Availability and Validity
The Availability and Validity (AnV) protocol of Polkadot is what allows for the network to be efficiently sharded among parachains while maintaining strong security guarantees.
Phases of the AnV protocol
There are five phases of the Availability and the Validity protocol.
Parachain phase.
Relay Chain submission phase.
Availability and unavailability subprotocols.
Secondary GRANDPA approval validity checks.
Invocation of a Byzantine fault tolerant finality gadget to cement the chain.
Parachain phase
The parachain phase of AnV is when the collator of a parachain proposes a candidate block to the validators that are currently assigned to the parachain.
CANDIDATE BLOCK
A candidate block is a new block from a parachain collator that may or may not be valid and must go through validity checks before being included into the Relay Chain.
Relay Chain submission phase
The validators then check the candidate block against the verification function exposed by that parachain's registered code. If the verification succeeds, then the validators will pass the candidate block to the other validators in the gossip network. However, if the verification fails, the validators immediately reject the candidate block as invalid.
When more than half of the parachain validators agree that a particular parachain block candidate is a valid state transition, they prepare a candidate receipt. The candidate receipt is what will eventually be included into the Relay Chain state. It includes:
The parachain ID.
The collator's ID and signature.
A hash of the parent block's candidate receipt.
A Merkle root of the block's erasure-coded pieces.
A Merkle root of any outgoing messages.
A hash of the block.
The state root of the parachain before block execution.
The state root of the parachain after block execution.
This information is constant size while the actual PoV block of the parachain can be variable length. It is enough information for anyone that obtains the full PoV block to verify the state transition contained inside of it.
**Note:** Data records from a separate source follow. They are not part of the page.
/-- A write that fits the FILLING slot k is issued at BASE + offset under its own INITIATOR and TAG, becomes a FILL entry
and counts in OUTSTANDING, BYTES_ACCEPTED and HIGH_MARK, in STREAMED mode in CURSOR with FILL_GAP (02 R24, R26, 01 R5). If
it reaches CLOSE_LIMIT, or else in STREAMED mode SLOT_SIZE, the close procedure follows with cause LIMIT or FULL (02 R28). -/
def Obligations.FillWriteIsAccepted : Prop :=
  ∀ (q : Request) (i : RingId) (k : SlotId) (t : DownTag) (s : State), s.decodesNow q = true → s.entryFor t = true →
    s.fillDecides q i → (s.ring i).fillSub = .filling → (s.ring i).fillSlot = some k →
    let r := s.ring i
    let n := q.payload.length
    let streamed := r.active.fillStreamed
    let offset := if streamed then r.fillCursor else q.addr.toNat - r.active.fillBase.toNat
    let cursor := if streamed then r.fillCursor + n + r.active.fillGap.toNat else r.fillCursor
    offset + n ≤ r.active.slotSize.toNat →
    (streamed = false → r.fillBytes + n ≤ r.active.slotSize.toNat) →
    let accepted : State := { s with
      sent := [.downstream ⟨t, q.initiator, q.tag, BitVec.ofNat 40 ((r.slot k).base.toNat + offset), q.payload⟩]
      table := s.table.set t (some (.fill i k q.initiator q.tag))
      rings := s.rings.set i { r with
        slots := r.slots.set k { r.slot k with outstanding := (r.slot k).outstanding + 1 }
        fillBytes := r.fillBytes + n
        fillCursor := cursor
        highMark := if streamed then r.fillCursor + n else max r.highMark (offset + n) } }
    let atLimit := r.active.closeOnLimit = true ∧ r.active.closeLimit.toNat ≤ r.fillBytes + n
    let atEnd := streamed = true ∧ r.active.slotSize.toNat ≤ cursor
    (¬ atLimit → ¬ atEnd → exec (.upstreamRequest q) s = .next accepted) ∧
    (atLimit → exec (.upstreamRequest q) s = .next (accepted.closeFrame i .limit none).finish) ∧
    (¬ atLimit → atEnd → exec (.upstreamRequest q) s = .next (accepted.closeFrame i .full none).finish)

/-- The close procedure on a FILLING ring in RUNNING, whatever its cause. Slot k takes SEQ, FILL_LENGTH, BYTES_ACCEPTED,
CAUSE and AFTER_GAP from the fill side, NEXT_SEQ and CLOSES advance, the working state is cleared, and slot k's entry stands
at the ready queue's tail, unless the drain side has taken it settled (02 R32). BUDGET_REMAINING falls by one under a BUDGET.
At 0 the fill ends: the fill side CLOSED, the ring ENDING, its held writes refused FILL_CLOSED, a pending commit left pending
(02 R33). Else a pending commit is applied or lost (02 R34, 05 R95, R96), and the fill side takes the free-list head, or has
NO_SLOT (02 R35). Attention causes set before stay. -/
def Obligations.CloseProcedure : Prop :=
  ∀ (i : RingId) (k : SlotId) (cause : CloseCause) (also : Option Nat) (s : State),
    (s.ring i).runState = .running → (s.ring i).fillSub = .filling → (s.ring i).fillSlot = some k →
    (s.ring i).placesSound →
    let r := s.ring i
    let t := s.closeFrame i cause also
    let v := t.ring i
    let left := if r.active.budget = 0 then 0 else r.budgetRemaining - 1
    let spent := r.active.budget ≠ 0 ∧ left = 0
    let answered (h : Held) : Bool := h.reason == .fillWait i || some h.order == also
    r.closedAs k cause v ∧ v.fillSlot ≠ some k ∧ v.fillSub ≠ .waiting ∧ v.shadow = r.shadow ∧ v.mask = r.mask ∧
    s.sent <+: t.sent ∧ (∀ b, r.attention.getLsbD b = true → v.attention.getLsbD b = true) ∧
    v.fillCursor = 0 ∧ v.fillBytes = 0 ∧ v.highMark = 0 ∧ v.gapPending = false ∧ v.fillTimer = none ∧
    ((∃ front, v.ready = front ++ [⟨k, false⟩] ∧ front <:+ r.ready) ∨ (v.ready = [] ∧ v.drainSlot = some k)) ∧
    (spent →
      v.fillSub = .closed ∧ v.fillSlot = none ∧ v.runState = .ending ∧ v.budgetRemaining = 0 ∧ v.active = r.active ∧
      v.commitPending = r.commitPending ∧ v.lostCause = r.lostCause ∧ v.freeList = r.freeList ∧
      t.hold = s.hold.filter (fun h => !answered h) ∧
      let refused := (s.hold.filter answered).foldl (fun u h => u.refuse h.request .fillClosed i) s
      t.refusal = refused.refusal ∧ t.laterCount = refused.laterCount ∧ t.globalAttn = refused.globalAttn) ∧
    (¬ spent →
      v.runState = .running ∧ v.commitPending = false ∧ t.hold = s.hold ∧ t.refusal = s.refusal ∧
      t.laterCount = s.laterCount ∧
      (r.freeList = [] → v.fillSub = .noSlot ∧ v.fillSlot = none ∧ v.freeList = []) ∧
      (∀ j rest, r.freeList = j :: rest →
        v.fillSub = .filling ∧ v.fillSlot = some j ∧ v.freeList = rest ∧
        v.slot j = { r.slot j with
          state := .filling
          base := v.active.slotBase[j]
          seq := 0
          fillLength := 0
          bytesAccepted := 0
          cause := none
          tainted := false
          afterGap := false }) ∧
      (r.commitPending = false →
        v.active = r.active ∧ v.budgetRemaining = left ∧ v.lostCause = r.lostCause) ∧
      (r.commitPending = true → r.shadow.sameStructure r.active = false →
        v.active = r.active ∧ v.budgetRemaining = left ∧ v.lostCause = .structuralChange ∧
        v.attention.getLsbD 5 = true) ∧
      (∀ n, r.commitPending = true → r.shadow.sameStructure r.active = true → s.liveFailure i = some n →
        v.active = r.active ∧ v.budgetRemaining = left ∧ v.lostCause = .invalid n ∧ v.attention.getLsbD 5 = true) ∧
      (r.commitPending = true → r.shadow.sameStructure r.active = true → s.liveFailure i = none →
        v.active = r.shadow ∧ v.budgetRemaining = r.shadow.budget.toNat ∧ v.lostCause = r.lostCause ∧
        v.attention.getLsbD 4 = true))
Availability and unavailability subprotocols
During the availability and unavailability phases, the validators gossip the erasure coded pieces among the network. At least 1/3 + 1 validators must report that they possess their piece of the code word. Once this threshold of validators has been reached, the network can consider the PoV block of the parachain available.
Erasure Codes
Erasure coding transforms a message into a longer code that allows for the original message to be recovered from a subset of the code and in absence of some portion of the code. A code is the original message padded with some extra data that enables the reconstruction of the code in the case of erasures.
The type of erasure codes used by Polkadot's availability scheme are Reed-Solomon codes, which already enjoys a battle-tested application in technology outside the blockchain industry. One example is found in the compact disk industry. CDs use Reed-Solomon codes to correct any missing data due to inconsistencies on the disk face such as dust particles or scratches.
In Polkadot, the erasure codes are used to keep parachain state available to the system without requiring all validators to keep tabs on all the parachains. Instead, validators share smaller pieces of the data and can later reconstruct the entire data under the assumption that 1/3+1 of the validators can provide their pieces of the data.
NOTE
The 1/3+1 threshold of validators that must be responsive in order to construct the full parachain state data corresponds to Polkadot's security assumption in regard to Byzantine nodes.
Fishermen: Deprecated
The idea of Fishermen is that they are full nodes of parachains, like collators, but perform a different role in relation to the Polkadot network. Instead of packaging the state transitions and producing the next parachain blocks as collators do, fishermen will watch this process and ensure no invalid state transitions are included.
Fishermen are not available on Kusama or Polkadot and are not planned for formal implementation, despite previous proposals in the AnV protocol.
To address the motivation behind the Fishermen design consideration, the current secondary backing checkers perform a similar role in relation to the Polkadot network. From a security standpoint, security is based on having at least one honest validator either among parachain validators or secondary checker.
Further Resources
Path of a Parachain Block - Article by Parity analyst Joe Petrowski expounding on the validity checks that a parachain block must pass in order to progress the parachain.
Availability and Validity - Paper by the W3F Research Team that specifies the availability and validity protocol in detail.